Never mind that I'm not sure that these SSDs are particular well suited for Ceph, your problem is clearly located on that one node.
Not that I think it's the case, but make sure your PG distribution is not skewed with many more PGs per OSD on that node.
Once you rule that out my first guess is the RAID controller, you're running the SSDs are single RAID0s I presume? If so a either configuration difference or a failed BBU on the controller could result in the writeback cache being disabled, which would explain things beautifully.
As for a temporary test/fix (with reduced redundancy of course), set noout (or mon_osd_down_out_subtree_limit accordingly) and turn the slow host off.
This should result in much better performance than you have now and of course be the final confirmation of that host being the culprit.
Christian
On Thu, Oct 19, 2017 at 3:55 PM, Jean-Charles Lopez <jelopez@xxxxxxxxxx> wrote:
Hi Russell,
as you have 4 servers, assuming you are not doing EC pools, just stop all the OSDs on the second questionable server, mark the OSDs on that server as out, let the cluster rebalance and when all PGs are active+clean just replay the test.
All IOs should then go only to the other 3 servers.
JC
On Oct 19, 2017, at 13:49, Russell Glaue <rglaue@xxxxxxxx> wrote:
No, I have not ruled out the disk controller and backplane making the disks slower. Is there a way I could test that theory, other than swapping out hardware? -RG
On Thu, Oct 19, 2017 at 3:44 PM, David Turner <drakonstein@xxxxxxxxx> wrote:
Have you ruled out the disk controller and backplane in the server running slower?
On Thu, Oct 19, 2017 at 4:42 PM Russell Glaue <rglaue@xxxxxxxx> wrote:
I ran the test on the Ceph pool, and ran atop on all 4 storage servers, as suggested.
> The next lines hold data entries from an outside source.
/-- What a WRITE-ENTRIES that passes its checks answers is what its work gives. -/
theorem takeRequest_single (hsave : s.saving = none) (ht : s.Takes source (3 :: tag :: t :: hi :: lo :: 1 :: bytes) rest)
    (hrow : rowOf (3 :: tag :: t :: hi :: lo :: 1 :: bytes) = some row)
    (hwidth : bytes.length = entryWidths.getD (t.toNat - 1) 0) {u : State} {status : Status} {body : List Byte}
    (hwork : writeWork t.toNat one (t :: hi :: lo :: 1 :: bytes) { s with requests := rest } = (u, status, body)) :
    takeRequest row (writeAnswer t.toNat one) s =
      { u with replies := u.replies ++ [{ dest := source, code := 3, tag := tag, status := status, body := body }] } := by
  have hagrees : bodyAgrees 3 (t :: hi :: lo :: 1 :: bytes) = decide (4 ≤ bytes.length + 4 ∧ (t.toNat = 0 ∨
      10 < t.toNat ∨ bytes.length + 4 = 4 + 1 * entryWidths.getD (t.toNat - 1) 0)) := rfl
  have hlength : bodyAgrees 3 (t :: hi :: lo :: 1 :: bytes) = true := by
    rw [hagrees, decide_eq_true_iff]
    omega
  have hanswer : writeAnswer t.toNat one { source := source, payload := 3 :: tag :: t :: hi :: lo :: 1 :: bytes }
      { s with requests := rest } = answered (u, status, body) := congrArg answered hwork
  rw [takeRequest_passed row (writeAnswer t.toNat one) s source 3 tag (t :: hi :: lo :: 1 :: bytes) rest ht hrow hlength
    (by rw [hsave]; rfl), hanswer]
  rfl

/-- The step of a WRITE-ENTRIES of one entry that is written: its effect, the capacity events it brings, and the reply. -/
theorem stepOf_written (hsave : s.saving = none) (ht : s.Takes source (3 :: tag :: t :: hi :: lo :: 1 :: bytes) rest)
    (hrow : rowOf (3 :: tag :: t :: hi :: lo :: 1 :: bytes) = some row) (hnode : t.toNat ≠ 1) (hn : nat16 hi lo = n)
    (hin : inTable t.toNat n = true) (hwidth : bytes.length = entryWidths.getD (t.toNat - 1) 0)
    (hsize : bytes.length = entrySize t.toNat) {u : State} (hone : one n bytes { s with requests := rest } = .ok u) :
    stepOf (takeRequest row (writeAnswer t.toNat one)) s = transmitBoth ((settle u).repliedWritten source tag) := by
  have hwork := (writeWork_single one t hi lo bytes { s with requests := rest } hnode hn hin hsize).1 u hone
  have hdone := takeRequest_single hsave ht hrow hwidth hwork
  rw [stepOf_of_settled _ s (operating_of_running s ht.1) (by rw [hdone]; exact dueCapacity_settle u), hdone]
  rfl

/-- The step of a WRITE-ENTRIES of one entry that is refused: the reply alone. -/
theorem stepOf_refused (hsave : s.saving = none) (ht : s.Takes source (3 :: tag :: t :: hi :: lo :: 1 :: bytes) rest)
    (hrow : rowOf (3 :: tag :: t :: hi :: lo :: 1 :: bytes) = some row) (hnode : t.toNat ≠ 1) (hn : nat16 hi lo = n)
    (hin : inTable t.toNat n = true) (hwidth : bytes.length = entryWidths.getD (t.toNat - 1) 0)
    (hsize : bytes.length = entrySize t.toNat) {why : Status}
    (hone : one n bytes { s with requests := rest } = .error why) :
    stepOf (takeRequest row (writeAnswer t.toNat one)) s =
      transmitBoth (s.replied rest source 3 tag .partialDone (writeBody 0 n why.code)) := by
  have hwork := (writeWork_single one t hi lo bytes { s with requests := rest } hnode hn hin hsize).2 why hone
  have hdone := takeRequest_single hsave ht hrow hwidth hwork
  rw [stepOf_of_settled _ s (operating_of_running s ht.1) (by rw [hdone]; exact ht.2.1.1), hdone]
  rfl

end

/-! ## Reading back the entries of a cannon, a coverage and a pattern (R195) -/

/-- A cannon entry in range is read from the bytes that lay it out. -/
theorem readCannonEntry_bytes (e : CannonEntry) (h : e.ok = true) : readCannonEntry e.bytes = some e := by
  have hranges := of_decide_eq_true h
  have hmask := e.slotMask.isLt
  have h0 : CannonMode.ofCode (u8 e.bytes 0) = some e.mode := by
    have hcode : u8 e.bytes 0 = e.mode.code := u8_at _ 0 (by cases e.mode <;> decide) rfl
    rw [hcode, cannonModeOfCode_code]
  have h1 : below 4 (u8 e.bytes 1) = some e.station := below_byte (by decide) e.station
  have h2 : u16 e.bytes 2 = e.flow := u16_at _ 2 (by omega) rfl rfl
  have h4 : u8 e.bytes 4 = e.slotMask.toNat / 65536 := u8_at _ 4 (by omega) rfl
  have h5 : u16 e.bytes 5 = e.slotMask.toNat % 65536 := by
    have hlow : byte e.slotMask.toNat = byte (e.slotMask.toNat % 65536) := by
      refine BitVec.eq_of_toNat_eq ?_
      simp only [byte, BitVec.toNat_ofNat]
      omega
    have hhigh : byte (e.slotMask.toNat / 256) = byte (e.slotMask.toNat % 65536 / 256) := by
      refine BitVec.eq_of_toNat_eq ?_
      simp only [byte, BitVec.toNat_ofNat]
      omega
    exact u16_at _ 5 (by omega) hhigh hlow
  have hbits : below (2 ^ 20) (u8 e.bytes 4 * 65536 + u16 e.bytes 5) = some e.slotMask.toFin := by
    have hvalue : u8 e.bytes 4 * 65536 + u16 e.bytes 5 = e.slotMask.toNat := by rw [h4, h5]; omega
    rw [hvalue, below_of_lt hmask]
    rfl
  have h7 : below 8 (u8 e.bytes 7) = some e.refMast := below_byte (by decide) e.refMast
  have h8 : u16 e.bytes 8 = e.holdTime := u16_at _ 8 (by omega) rfl rfl
  simp only [readCannonEntry, h0, h1, h2, hbits, h7, h8, BitVec.ofFin_toFin, h, checked, if_true, Option.bind_eq_bind,
    Option.bind_some]

/-- A coverage entry in range is read from the bytes that lay it out. -/
theorem readCoverage_bytes (e : Coverage) (h : e.ok = true) : readCoverage e.bytes = some e := by
  have hranges := of_decide_eq_true h
  have h0 : belowOrNone 32 (u8 e.bytes 0) = some e.zone := belowOrNone_byte (by decide) e.zone
  have h1 : u8 e.bytes 1 = e.efficiency := u8_at _ 1 (by omega) rfl
  have h2 : below 8 (u8 e.bytes 2) = some e.pattern := below_byte (by decide) e.pattern
  have h3 : u16 e.bytes 3 = e.cutoff := u16_at _ 3 (by omega) rfl rfl
  simp only [readCoverage, h0, h1, h2, h3, h, checked, if_true, Option.bind_eq_bind, Option.bind_some]

/-- A pattern in range is read from the bytes that lay it out. -/
theorem readPattern_bytes (e : Pattern) (h : e.ok = true) : readPattern e.bytes = some e := by
  obtain ⟨h1, -, h2, -, h3, h4, h5, -, h6⟩ := of_decide_eq_true h
  have hread : ({ azStart := u16 e.bytes 0, azStep := u8 e.bytes 2, cols := u8 e.bytes 3, elStart := u8 e.bytes 4
                  elStep := u8 e.bytes 5, rows := u8 e.bytes 6 } : Pattern) = e := by
    rw [u16_at e.bytes 0 (n := e.azStart) (by omega) rfl rfl, u8_at e.bytes 2 (n := e.azStep) (by omega) rfl,
      u8_at e.bytes 3 (n := e.cols) (by omega) rfl, u8_at e.bytes 4 (n := e.elStart) (by omega) rfl,
      u8_at e.bytes 5 (n := e.elStep) (by omega) rfl, u8_at e.bytes 6 (n := e.rows) (by omega) rfl]
  unfold readPattern
  rw [hread]
  exact if_pos h

/-! ## One target derived again (R69 to R72) -/

theorem vector_ofFn_get {α : Type} {n : Nat} (f : Fin n → α) (i : Fin n) : (Vector.ofFn f)[i] = f i :=
  Vector.getElem_ofFn i.isLt

/-- The targets of the one cannon `c` derived again. -/
theorem retarget_eq (c : CannonId) (s : State) : retarget c s = s.rederived fun d => decide (d = c) := by
  refine congrArg (fun cannons => { s with cannons := cannons }) (vector_ext_fin fun d => ?_)
  rw [updAt_get, vector_ofFn_get]
  by_cases hd : d = c
  · subst hd
    rw [if_pos rfl, if_pos (decide_eq_true rfl), deriveTarget_eq_targetOf]
    have hasks : ((s.targetOf d).zone ≠ (s.cannon d).target.zone ∧ decide ((s.cannonEntry d).mode = .automatic) = true ∧
        (s.cannon d).holds .auto = true) ↔ ¬ ((s.targetOf d).zone = (s.cannon d).target.zone ∨
          (s.cannonEntry d).mode ≠ .automatic ∨ (s.cannon d).holds .auto = false) := by
      rw [decide_eq_true_iff, not_or, not_or, not_not, Bool.not_eq_false]
    by_cases hkept : (s.targetOf d).zone = (s.cannon d).target.zone ∨ (s.cannonEntry d).mode ≠ .automatic ∨
        (s.cannon d).holds .auto = false
    · refine (if_neg fun h => hasks.mp h hkept).trans ?_
      unfold State.retargeted
      by_cases hp : (s.targetOf d).pattern = (s.cannon d).target.pattern
      · simp only [if_pos hkept, if_pos hp]; exact if_neg (not_not.mpr hp)
      · simp only [if_pos hkept, if_neg hp]; exact if_pos hp
    · refine (if_pos (hasks.mpr hkept)).trans ?_
      unfold State.retargeted
      by_cases hp : (s.targetOf d).pattern = (s.cannon d).target.pattern
      · simp only [if_neg hkept, if_pos hp]
        exact congrArg (fun k : Cannon => { k with request := none, owed := 0 }) (if_neg (not_not.mpr hp))
      · simp only [if_neg hkept, if_neg hp]
        exact congrArg (fun k : Cannon => { k with request := none, owed := 0 }) (if_pos hp)
  · rw [if_neg hd, if_neg (by simpa using hd)]
    rfl

theorem closeAnyOrder_nil (s : State) : closeAnyOrder [] s = s := rfl

theorem closeAnyOrder_singleton (c : CannonId) (s : State) : closeAnyOrder [c] s = earlyClose c s := rfl

/-- Deriving one target again closes that cannon's burst where its zone is lost. -/
theorem deriveAgain_one (c : CannonId) (s : State) :
    deriveAgain [c] s =
      if s.Untargets c then earlyClose c (s.rederived fun d => decide (d = c))
      else s.rederived fun d => decide (d = c) := by
  have hlost : s.losesTarget c = true ↔ s.Untargets c := by
    rw [State.losesTarget, deriveTarget_eq_targetOf]
    simp only [Bool.and_eq_true, Option.isNone_iff_eq_none, and_assoc]
  have hderived : deriveAgain [c] s = closeAnyOrder ([c].filter s.losesTarget) (retarget c s) := rfl
  rw [hderived, retarget_eq]
  by_cases h : s.Untargets c
  · rw [if_pos h, List.filter_cons_of_pos (hlost.mpr h), List.filter_nil, closeAnyOrder_singleton]
  · rw [if_neg h, List.filter_cons_of_neg fun hl => h (hlost.mp hl), List.filter_nil, closeAnyOrder_nil]

end Sys2Proof.Machine
end

section
namespace Sys2Proof.Machine

/-! ## The cannon write (R64) -/

/-- The write of a cannon entry is refused IN-USE (R64). -/
abbrev State.CannonInUse (s : State) (c : CannonId) (e : CannonEntry) : Prop :=
  e ≠ s.cannonEntry c ∧ ((s.cannon c).state.holdsPlace ∨
    ((s.cannon c).state = .bypassOpen ∧ e.mode ≠ (s.cannonEntry c).mode))

/-- The state with the entry of cannon `c` written as `e`. -/
def State.withCannonEntry (s : State) (c : CannonId) (e : CannonEntry) : State :=
  { s with cfg := { s.cfg with cannons := updAt s.cfg.cannons c fun _ => e } }

/-- That state with the new mode taken (R67). -/
def State.withCannonMode (s : State) (c : CannonId) (e : CannonEntry) : State :=
  if e.mode = (s.cannonEntry c).mode then s.withCannonEntry c e
  else (s.withCannonEntry c e).modeTaken c (s.cannonEntry c).mode e.mode

/-- That state with the target of the new reference mast (R69 to R71). -/
def State.withCannonMast (s : State) (c : CannonId) (e : CannonEntry) : State :=
  if e.refMast = (s.cannonEntry c).refMast then s.withCannonMode c e
  else (s.withCannonMode c e).rederived fun d => decide (d = c)

theorem cannonEntry_withCannonEntry (s : State) (c : CannonId) (e : CannonEntry) :
    (s.withCannonEntry c e).cannonEntry c = e := updAt_get_self _ _ _

/-- A cannon in flight holds a place (R88). -/
theorem holdsPlace_of_inFlight {k : Cannon} (h : k.inFlight = true) : k.state.holdsPlace = true := by
  obtain h | h := of_decide_eq_true h <;> rw [h] <;> rfl

theorem changedState_not_flying (k : CannonState) (m : CannonMode) :
    ¬ (changedState k m = .opening ∨ changedState k m = .spraying) := by
  cases m with
  | automatic => unfold changedState; cases k <;> decide
  | bypass => simp [changedState]
  | outOfService => simp [changedState]

/-- The entry number of a cannon from its two bytes. -/
theorem nat16_byte {n : Nat} (h : n < 256) : nat16 0 (byte n) = n := by
  rw [nat16, byte_toNat h]
  exact Nat.zero_add _

/-- A mode change does not set its cannon in flight (R67). -/
theorem inFlight_withCannonMode {s : State} {c : CannonId} (e : CannonEntry) (h : (s.cannon c).state.holdsPlace = false) :
    ((s.withCannonMode c e).cannon c).inFlight = false := by
  have hidle : (s.cannon c).inFlight = false := Bool.eq_false_iff.mpr fun hf => by
    rw [holdsPlace_of_inFlight hf] at h; cases h
  unfold State.withCannonMode
  by_cases hm : e.mode = (s.cannonEntry c).mode
  · rw [if_pos hm]; exact hidle
  · rw [if_neg hm]
    have hstate := (modeTaken_cannon (Ne.symm hm) (s.withCannonEntry c e) c).state
    rw [Cannon.inFlight, decide_eq_false_iff_not]
    obtain hchanged | ⟨-, -, hclosing⟩ := hstate
    · rw [hchanged]
      exact changedState_not_flying _ _
    · rw [hclosing]; simp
Out of the 4 servers: 3 of them performed with 17% to 30% disk %busy, and 11% CPU wait. Momentarily spiking up to 50% on one server, and 80% on another The 2nd newest server was almost averaging 90% disk %busy and 150% CPU wait. And more than momentarily spiking to 101% disk busy and 250% CPU wait. For this 2nd newest server, this was the statistics for about 8 of 9 disks, with the 9th disk not far behind the others.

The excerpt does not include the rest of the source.